1.3 Terminological differences (2)

  • Terminology: Well-established older labels vs. “new” terminology
    • Sample used to estimate the parameters vs. training sample
    • Model is estimated vs. Model is trained
    • Regressors, covariates, predictors vs. features (or inputs)
    • Dependent variable/outcome vs. output
    • Regression parameters (coefficients) vs. weights

1.4 Supervised vs. unsupervised learning

  • Supervised statistical learning: involves building a statistical model for predicting, or estimating, an output based on one or more inputs
    • We observe both features \(x_{i}\) and the outcome \(y_{i}\)
  • Unsupervised statistical learning: There are inputs but no supervising output; we can still learn about relationships and structure from such data
    • Only observe \(X_{i}\) and try to group them into clusters
  • Good analogy: Child in Kindergarden sorts toys (with or without teacher’s input) (James et al. 2013, 1; Athey and Imbens 2019, 689)

References

Athey, Susan, and Guido W Imbens. 2019. “Machine Learning Methods That Economists Should Know About.” Annu.

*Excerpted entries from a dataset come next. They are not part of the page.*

-- ==== Sys2Proof/Machine/Flags.lean ====
section
/-! DEFINITION. The flags and codes the host reads. The block has no other condition codes (`10_state.md` R33). -/

namespace Sys2Proof.Machine

/-- `f_err`: the decode computed a non-zero syndrome (`41_decoder.md` R124). -/
def flagErr (s : Nat) : Bool := s != 0

/-- `f_corr`: the decode flipped a bit (`41_decoder.md` R126). -/
def flagCorr : Located → Bool
  | .noError => false
  | .correct _ => true
  | .uncorrectable _ => false

/-- The port `busy`: 1 in the four phases between acceptance and `Finalized` (`10_state.md` R21). -/
def busy (σ : Regs) : Bool :=
  match σ.ph with
  | .idle => false
  | .inputReceived => true
  | .sizingComputed => true
  | .layoutBuilt => true
  | .parityBits => true
  | .finalized => false

/-- The codes of `ph` (`10_state.md` R21). -/
def phaseCode : Phase → Nat
  | .idle => 0
  | .inputReceived => 1
  | .sizingComputed => 2
  | .layoutBuilt => 3
  | .parityBits => 4
  | .finalized => 5

/-- The codes of `status` (`60_exceptions.md` R185). -/
def statusCode : Status → Nat
  | .ok => 0
  | .emptyInput => 1
  | .uncorrectableSyndrome => 2
  | .lengthOverflow => 3

end Sys2Proof.Machine
end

Rev. Econom. 11 (1): 685–725.
Breiman, Leo. 2001. “Statistical Modeling: The Two Cultures (with Comments and a Rejoinder by the Author).” SSO Schweiz. Monatsschr. Zahnheilkd. 16 (3): 199–231.
Chollet, Francois, and J J Allaire. 2018. Deep Learning with R. 1st ed. Manning Publications.
Donoho, David. 2017. “50 Years of Data Science.” J. Comput. Graph. Stat. 26 (4): 745–66.
James, Gareth, Daniela Witten, Trevor Hastie, and Robert Tibshirani. 2013. An Introduction to Statistical Learning: With Applications in R. Springer Texts in Statistics. Springer.
Molina, Mario, and Filiz Garip. 2019. “Machine Learning for Sociology.” Annu. Rev. Sociol., July.